Circuit Transpilation in Qiskit
How Qiskit's transpiler transforms abstract circuits into hardware-executable form: qubit mapping, SWAP insertion, gate decomposition, and optimization passes.
Circuit diagrams
When you write a quantum circuit in Qiskit, you write it in the abstract: any gate on any qubit, with no concern for hardware connectivity or native gate sets. The transpiler bridges that gap. It takes your ideal circuit and produces one that a specific backend can actually run: mapping virtual qubits to physical qubits, inserting SWAP gates to route around connectivity constraints, decomposing gates into the device’s native set, and optimizing to reduce gate count.

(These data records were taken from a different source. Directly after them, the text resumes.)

-- ==== Sys2Proof/Tests/Slice0.lean ====
section
/-! SUPPORT. Tests: ill-formed terms that the checks refuse, words written out from the encodings of spec/12 and the examples
of spec/14 to spec/18, steps of a small machine, and a witness for each statement that has hypotheses. -/

open Sys2Proof Sys2Proof.Machine

namespace Sys2Proof.Tests

/-- No wait and no signal. -/
abbrev N0 : Nib := ⟨false, false, false, false⟩
/-- A wait on the predecessor. -/
abbrev NWp : Nib := ⟨true, false, false, false⟩
/-- A wait on the successor. -/
abbrev NWn : Nib := ⟨false, true, false, false⟩
/-- A signal to the predecessor. -/
abbrev NSp : Nib := ⟨false, false, true, false⟩
/-- A signal to the successor. -/
abbrev NSn : Nib := ⟨false, false, false, true⟩

/-- The decoder reads i from these words. -/
def readsAs (w x : IWord) (i : Instr) : Bool := match decode w x with | .ok j => j == i | .error _ => false

/-! Words of the spec's own examples, or written out from 12 R303 and R307. -/
theorem test_decode_stt : readsAs 0x06C92500 0x3 (.stt N0 (.main 4) (.main 5) 3) = true := by decide
theorem test_decode_vst : readsAs 0x0C1922FF 0x0 (.vst N0 (.main 2) (.main 4) (-1)) = true := by decide
theorem test_decode_mma : readsAs 0x8E0A0000 0x0 (.mma NWp (.main 8)) = true := by decide
theorem test_decode_gmma : readsAs 0x0E194000 0x0 (.gmma N0 (.main 5)) = true := by decide
theorem test_decode_mzero_clr : readsAs 0x0E300003 0x0 (.mzero N0 true true) = true := by decide
theorem test_decode_mstatr : readsAs 0x0E68C001 0x0 (.mstatr N0 (.main 3) true) = true := by decide
theorem test_decode_copy : readsAs 0x0E798002 0x0 (.copy N0 (.main 6) 2) = true := by decide
theorem test_decode_copym : readsAs 0x1E890000 0x0 (.copym NSn (.main 4) 0) = true := by decide
theorem test_decode_launch : readsAs 0x0ED88000 0x0 (.launch N0 (.main 2)) = true := by decide
theorem test_decode_coll : readsAs 0x0EC80000 0x0 (.coll N0 (.main 0)) = true := by decide
theorem test_decode_jdec : readsAs 0x0F08A300 0x0 (.jdec N0 (.main 2) (.main 3)) = true := by decide
theorem test_decode_svc : readsAs 0x0F300005 0x0 (.svc N0 5) = true := by decide
theorem test_decode_cropen : readsAs 0x4F600000 0x8 (.cropen NWn 8) = true := by decide
theorem test_decode_crclose : readsAs 0x0F700000 0x0 (.crclose N0) = true := by decide
theorem test_decode_vote : readsAs 0x01300000 0x0 (.vote) = true := by decide
theorem test_decode_li : readsAs 0x04044040 0x0 (.li N0 (.short 1) 64) = true := by decide
theorem test_decode_liw : readsAs 0x04194000 0x12345678 (.liw N0 (.main 5) 0x12345678) = true := by decide
theorem test_decode_lihi : readsAs 0x04296500 0x9ABCDEF0 (.lihi N0 (.main 5) (.main 5) 0x9ABCDEF0) = true := by decide
theorem test_decode_cmpi : readsAs 0x04A9C002 0x0 (.cmpi N0 .eq (.main 7) 2) = true := by decide
theorem test_decode_shri : readsAs 0x048A8008 0x0 (.shri N0 (.main 10) 8) = true := by decide
theorem test_decode_ori : readsAs 0x045B0051 0x0 (.ori N0 (.main 12) 0x51) = true := by decide
theorem test_decode_qget : readsAs 0x04C9C000 0x0 (.qget N0 (.main 7) 0) = true := by decide
theorem test_decode_qput : readsAs 0x04B42000 0x0 (.qput N0 4 (.short 0)) = true := by decide
theorem test_decode_rdsr : readsAs 0x04F8C148 0x0 (.rdsr N0 (.main 3) 0x052) = true := by decide
theorem test_decode_wrsr : readsAs 0x050B0240 0x0 (.wrsr N0 0x090 (.main 12)) = true := by decide
theorem test_decode_tsig : readsAs 0x05100013 0x0 (.tsig N0 3 true) = true := by decide
theorem test_decode_add : readsAs 0x02081190 0x0 (.add N0 (.main 4) (.main 0) (.short 1)) = true := by decide
theorem test_decode_mul : readsAs 0x0228E394 0x0 (.mul N0 (.main 5) (.main 3) (.main 3)) = true := by decide
theorem test_decode_shl : readsAs 0x02A4E494 0x0 (.shl N0 (.main 5) (.short 3) (.main 4)) = true := by decide
theorem test_decode_lea : readsAs 0x0379A7AB 0x0 (.lea N0 3 (.main 10) (.main 6) (.main 7)) = true := by decide
theorem test_decode_bnz : readsAs 0x00984006 0x0 (.bnz N0 (.main 1) 6) = true := by decide
theorem test_decode_br : readsAs 0x001FFFF6 0x0 (.br N0 (-10)) = true := by decide
theorem test_decode_loop : readsAs 0x00EFFFFB 0x0 (.loop N0 (-5)) = true := by decide
theorem test_decode_setlc : readsAs 0x00F92500 0x0 (.setlc N0 (.main 4) (.main 5)) = true := by decide
theorem test_decode_stage : readsAs 0x01000001 0x0 (.stage 1) = true := by decide
theorem test_decode_tend : readsAs 0x01100000 0x0 (.tend N0) = true := by decide
theorem test_decode_ldd : readsAs 0x06382300 0x0 (.ldd N0 (.main 3) (.main 0) 0) = true := by decide
theorem test_decode_ldh : readsAs 0x06182426 0x0 (.ldh N0 (.main 4) (.main 0) 38) = true := by decide
theorem test_decode_std : readsAs 0x06A82501 0x0 (.std N0 (.main 5) (.main 0) 1) = true := by decide
theorem test_decode_aadd : readsAs 0x06EA68AB 0x0 (.aadd N0 .acqrel (.main 10) (.main 9) (.main 8)) = true := by decide
theorem test_decode_acq : readsAs 0x080A80AC 0x0 (.acq N0 (.main 11) (.main 10)) = true := by decide
theorem test_decode_xfence : readsAs 0x88500002 0x0 (.xfence NWp .matrix .core) = true := by decide
theorem test_decode_barwait : readsAs 0x09448000 0x0 (.barwait N0 (.short 2) 0) = true := by decide
theorem test_decode_barsync : readsAs 0x49500001 0x0 (.barsync NWn 1) = true := by decide
theorem test_decode_wpwait : readsAs 0x29698000 0x0 (.wpwait NSp (.main 6) 0) = true := by decide
theorem test_decode_vfma : readsAs 0x0A302345 0x0 (.vfma N0 .fms (.belt 0) (.main 3) (.short 1)) = true := by decide
theorem test_decode_vsett : readsAs 0x0B500001 0x0 (.vsett N0 1) = true := by decide
theorem test_decode_vld : readsAs 0x0C094000 0x0 (.vld N0 .push (.main 5) 0) = true := by decide

/-! Terms that a check refuses (12 R305 step 4). -/
theorem test_wellFormed_refuses_tsig : (.tsig N0 0 true : Instr).wellFormed = false := by decide
theorem test_wellFormed_refuses_twait : (.twait N0 0 false : Instr).wellFormed = false := by decide
theorem test_wellFormed_refuses_vtopk : (.vtopk N0 (.main 1) 0 : Instr).wellFormed = false := by decide
theorem test_wellFormed_refuses_vabs : (.vabs N0 .abs .push (.main 1) (.main 2) : Instr).wellFormed = false := by decide
theorem test_wellFormed_refuses_vneg : (.vabs N0 .neg .push (.main 1) (.main 2) : Instr).wellFormed = false := by decide
theorem test_wellFormed_refuses_vsett : (.vsett N0 6 : Instr).wellFormed = false := by decide
theorem test_wellFormed_refuses_vcvt : (.vcvt N0 (.main 1) .e2m1 .fp32 false false : Instr).wellFormed = false := by decide
theorem test_wellFormed_refuses_vcvt_hi : (.vcvt N0 (.main 1) .int32 .fp32 false true : Instr).wellFormed = false := by decide
theorem test_wellFormed_refuses_vquant : (.vquant N0 (.main 1) .fp32 .fp32 false false : Instr).wellFormed = false := by decide
theorem test_wellFormed_refuses_vdeq : (.vdeq N0 (.main 1) .fp32 .int8 true false : Instr).wellFormed = false := by decide
theorem test_wellFormed_refuses_ldq : (.ldq N0 1 (.main 1) 0 : Instr).wellFormed = false := by decide
theorem test_wellFormed_refuses_ldvq : (.ldvq N0 0 (.main 1) 0 : Instr).wellFormed = false := by decide
theorem test_wellFormed_refuses_stvq : (.stvq N0 3 (.main 1) 0 : Instr).wellFormed = false := by decide
theorem test_wellFormed_accepts_vdeq : (Instr.vdeq N0 (.main 1) .fp32 .int8 false true).wellFormed = true := by decide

Transpilation is where most circuits get significantly worse, or significantly better, depending on how you use it.
Installation
pip install qiskit qiskit-aer qiskit-ibm-runtime
Why Transpilation Is Necessary
Suppose you write a three-qubit circuit with a Toffoli gate between qubits 0, 1, and 2. On a real IBM device:
- Qubits 0, 1, 2 may not all be physically connected to each other.
- The device has no native Toffoli gate; it uses {CX, RZ, SX, X}.

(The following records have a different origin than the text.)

/-- For every n from 0 to 48 and every n-byte s the decoder and then the encoder with len = n are
answered OK and give the slot image of s with rlen n; and whenever the encoder of m at len does not
fault, the decoder on its result gives m. (R176) -/
def Obligations.U384RoundTripsAtEveryLength : Prop :=
  (∀ (len : Byte) (bytes : List Byte) (s t : State), len.toNat ≤ 48 → bytes.length = len.toNat →
    ∃ r0 : Slot, exec (.u384FromBe len bytes) s = .next (s.reply ⟨0x00, 0, r0, 0⟩) ∧
      exec (.u384ToBe r0 len) t = .next (t.reply ⟨0x00, len, slotImage bytes, 0⟩)) ∧
  (∀ (m : U384) (len : Byte) (s t : State), len.toNat ≤ 48 → m.toNat < 256 ^ len.toNat →
    ∃ r0 : Slot, exec (.u384ToBe m len) s = .next (s.reply ⟨0x00, len, r0, 0⟩) ∧
      exec (.u384FromBe len (bytesOf r0 len.toNat)) t = .next (t.reply ⟨0x00, 0, m, 0⟩))

/-- A frame with op 0x70 is TAYLOR of A[255:0], B_[255:0] and C[255:0]. (1) An operand of 2^252 or
more is answered ValueError; else (2) factor*denominator of 2^252 or more is answered OverflowError;
else the loop, as the relation of R190 and R191 without a pass limit, ends in exactly one way: if it
raises (3) or (4) the answer is that kind; if it ends with output, (5) a bad closing division is
answered DivisionError and a good one OK with output div denominator in R0. Nothing else changes.
(R190) -/
def Obligations.TaylorFollowsItsLoop : Prop :=
  (∀ f : CommandFrame, f.extractLsb' 0 8 = 0x70 →
    decode f = .ok (.taylor (f.extractLsb' 16 256) (f.extractLsb' 400 256) (f.extractLsb' 784 256))) ∧
  ∀ (factor numerator denominator : UintField) (s : State),
    (2 ^ 252 ≤ factor.toNat ∨ 2 ^ 252 ≤ numerator.toNat ∨ 2 ^ 252 ≤ denominator.toNat →
      exec (.taylor factor numerator denominator) s = .next (s.reply ⟨0x03, 0, 0, 0⟩)) ∧
    (factor.toNat < 2 ^ 252 → numerator.toNat < 2 ^ 252 → denominator.toNat < 2 ^ 252 →
      (2 ^ 252 ≤ factor.toNat * denominator.toNat →
        exec (.taylor factor numerator denominator) s = .next (s.reply ⟨0x02, 0, 0, 0⟩)) ∧
      (factor.toNat * denominator.toNat < 2 ^ 252 →
        (∃! e, Series.Evaluates numerator.toNat denominator.toNat
        ⟨0, 1, factor.toNat * denominator.toNat⟩ e) ∧
        (∀ k : ErrorKind, Series.Evaluates numerator.toNat denominator.toNat
        ⟨0, 1, factor.toNat * denominator.toNat⟩ (.error k) →
          exec (.taylor factor numerator denominator) s = .next (s.reply ⟨k.code, 0, 0, 0⟩)) ∧
        (∀ output : Nat, Series.Evaluates numerator.toNat denominator.toNat
        ⟨0, 1, factor.toNat * denominator.toNat⟩ (.ok output) →
          (denominator.toNat = 0 ∨ 2 ^ 128 < denominator.toNat ∨
            2 ^ 128 ≤ output / denominator.toNat →
            exec (.taylor factor numerator denominator) s = .next (s.reply ⟨0x01, 0, 0, 0⟩)) ∧
          (0 < denominator.toNat → denominator.toNat ≤ 2 ^ 128 →
            output / denominator.toNat < 2 ^ 128 →
            exec (.taylor factor numerator denominator) s =
              .next (s.reply ⟨0x00, 0, BitVec.ofNat 384 (output / denominator.toNat), 0⟩)))))

/-- For Uint operands: factor 0 with 0 < denominator <= 2^128 is answered OK with 0; denominator 0,
or factor 0 with denominator above 2^128, is answered DivisionError; numerator 0 with factor and
denominator nonzero, factor*denominator < 2^252, factor < 2^128 and denominator <= 2^128 is answered
OK with factor. (R195) -/
def Obligations.TaylorOfZeroOperands : Prop :=
  ∀ (factor numerator denominator : UintField) (s : State),
    factor.toNat < 2 ^ 252 → numerator.toNat < 2 ^ 252 → denominator.toNat < 2 ^ 252 →
    (factor.toNat = 0 → 0 < denominator.toNat → denominator.toNat ≤ 2 ^ 128 →
      exec (.taylor factor numerator denominator) s = .next (s.reply ⟨0x00, 0, 0, 0⟩)) ∧
    (factor.toNat = 0 → 2 ^ 128 < denominator.toNat →
      exec (.taylor factor numerator denominator) s = .next (s.reply ⟨0x01, 0, 0, 0⟩)) ∧
    (denominator.toNat = 0 →
      exec (.taylor factor numerator denominator) s = .next (s.reply ⟨0x01, 0, 0, 0⟩)) ∧
    (numerator.toNat = 0 → 0 < factor.toNat → factor.toNat < 2 ^ 128 → 0 < denominator.toNat →
      denominator.toNat ≤ 2 ^ 128 → factor.toNat * denominator.toNat < 2 ^ 252 →
      exec (.taylor factor numerator denominator) s =
        .next (s.reply ⟨0x00, 0, BitVec.ofNat 384 factor.toNat, 0⟩))

/-- From any working state with acc nonzero, output + acc below 2^252 and acc*numerator at least
2^128 (even above B) the loop ends with output + acc and in no other way; so a TAYLOR whose first
product saturates, with factor below 2^128 and denominator at most 2^128, is answered OK with
factor. (derived from 46_taylor.md R193; 90_conflicts.md C8) -/
def Obligations.TaylorSaturationKeepsTheLastTerm : Prop :=
  (∀ (numerator denominator output i acc : Nat), acc ≠ 0 → output + acc < 2 ^ 252 →
    2 ^ 128 ≤ acc * numerator →
    ∀ e, Series.Evaluates numerator denominator ⟨output, i, acc⟩ e ↔ e = .ok (output + acc)) ∧
  (∀ (factor numerator denominator : UintField) (s : State),
    factor.toNat < 2 ^ 128 → 0 < factor.toNat → 0 < denominator.toNat →
    denominator.toNat ≤ 2 ^ 128 → numerator.toNat < 2 ^ 252 →
    factor.toNat * denominator.toNat < 2 ^ 252 →
    2 ^ 128 ≤ factor.toNat * denominator.toNat * numerator.toNat →
    exec (.taylor factor numerator denominator) s =
      .next (s.reply ⟨0x00, 0, BitVec.ofNat 384 factor.toNat, 0⟩))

- Qubit 0 on the device may have better coherence properties than qubit 2, so the mapping matters.
The transpiler resolves all three issues before the circuit reaches the device.

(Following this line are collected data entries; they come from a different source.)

-- ==== Sys2Proof/Laws/Numbers.lean ====
section
/-! SUPPORT. What the numeric functions of the meanings compute (spec 40_divmod.md R100, R103;
42_uint_helpers.md R120, R121, R125). -/

namespace Sys2Proof.Laws

open Sys2Proof.Machine

/-- Everything a divmod that returns can return (R100, R103). -/
theorem divmod_ok {m value div q r : Nat} (h : divmod m value div = .ok (q, r)) :
    0 < div ∧ div ≤ m ∧ value < Config.B ∧ q = value / div ∧ r = value % div ∧ q < m := by
  unfold divmod at h
  split at h
  · cases h
  split at h
  · cases h
  split at h
  · cases h
  · cases h
    omega

/-- Everything a divmod that raises can raise (R100). -/
theorem divmod_error {m value div : Nat} {k : ErrorKind} (h : divmod m value div = .error k) :
    (k = .divisionError ∧ (div = 0 ∨ m < div ∨ m ≤ value / div)) ∨
    (k = .valueError ∧ 0 < div ∧ div ≤ m ∧ Config.B ≤ value) := by
  unfold divmod at h
  split at h
  · cases h
    exact .inl ⟨rfl, by tauto⟩
  split at h
  · cases h
    exact .inr ⟨rfl, by omega⟩
  split at h
  · cases h
    exact .inl ⟨rfl, by tauto⟩
  · cases h

/-- A divmod returns when its three checks pass (R100). -/
theorem divmod_eq {m value div : Nat} (hd : 0 < div) (hw : div ≤ m) (hv : value < Config.B)
    (hq : value / div < m) : divmod m value div = .ok (value / div, value % div) := by
  unfold divmod
  rw [if_neg (by omega), if_neg (by omega), if_neg (by omega)]

/-- The rounded value is the least multiple of 32 that is not below (R120). -/
theorem ceil32_spec (v : Nat) : ceil32 v % 32 = 0 ∧ v ≤ ceil32 v ∧ ceil32 v < v + 32 := by
  unfold ceil32
  split <;> omega

theorem bitLength_le (w v : Nat) : bitLength w v ≤ w := by
  induction w with
  | zero => simp [bitLength]
  | succ w ih =>
    unfold bitLength
    split <;> omega

/-- The defining property of the bit length (R121, R125). -/
theorem bitLength_spec {w v : Nat} (h : v < 2 ^ w) :
    v < 2 ^ bitLength w v ∧ (v ≠ 0 → 1 ≤ bitLength w v ∧ 2 ^ (bitLength w v - 1) ≤ v) := by
  induction w with
  | zero => simp_all [bitLength]
  | succ w ih =>
    unfold bitLength
    split
    · next hb => exact ⟨h, fun _ => ⟨by omega, Nat.ge_two_pow_of_testBit hb⟩⟩
    · next hb =>
      refine ih (Nat.lt_of_not_le fun hle => hb ?_)
      rw [Nat.testBit_eq_decide_div_mod_eq, decide_eq_true_iff]
      have hlow : 1 ≤ v / 2 ^ w := (Nat.one_le_div_iff (by positivity)).2 hle
      have hhigh : v / 2 ^ w < 2 := Nat.div_lt_of_lt_mul (by rwa [Nat.pow_succ] at h)
      omega

/-- The bit length is below a bound exactly when the value fits that many bits (R121). -/
theorem bitLength_le_iff {w v n : Nat} (h : v < 2 ^ w) : bitLength w v ≤ n ↔ v < 2 ^ n := by
  obtain ⟨hlt, hge⟩ := bitLength_spec h
  constructor
  · exact fun hn => lt_of_lt_of_le hlt (Nat.pow_le_pow_right (by decide) hn)
  · intro hv
    by_contra hn
    rcases Nat.eq_zero_or_pos v with rfl | hpos
    · have := bitLength_le w 0
      have h0 : bitLength w 0 = 0 := by
        clear * -
        induction w with
        | zero => rfl
        | succ w ih => simp [bitLength, ih]
      omega
    · obtain ⟨h1, h2⟩ := hge (by omega)
      have : 2 ^ n ≤ 2 ^ (bitLength w v - 1) := Nat.pow_le_pow_right (by decide) (by omega)
      omega

end Sys2Proof.Laws
end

from qiskit import QuantumCircuit, transpile
from qiskit_aer import AerSimulator
from qiskit.circuit.library import QFT
# Build an abstract 4-qubit QFT circuit
qc = QFT(4, do_swaps=True)
print("Before transpilation:")
print(f" Gates: {qc.count_ops()}")
print(f" Depth: {qc.depth()}")
The Four Transpilation Stages
Qiskit’s transpiler runs four sequential stages:
1. Initial Layout
Maps virtual qubits (your circuit’s qubits) to physical qubits (numbered positions on the device). A good layout minimizes the number of SWAP gates needed in the next stage.
Common layout strategies:
- TrivialLayout: virtual qubit 0 -> physical qubit 0, etc. Fast, rarely optimal.
- DenseLayout: finds the most connected subgraph that fits your circuit. Good default.
- SabreLayout: uses the SABRE heuristic to co-optimize layout and routing simultaneously. Best quality, used at optimization_level >= 2.
2. Routing
Ensures every two-qubit gate acts on physically connected qubits. If two qubits that need to interact are not adjacent, the router inserts SWAP gates to move quantum information to neighboring qubits.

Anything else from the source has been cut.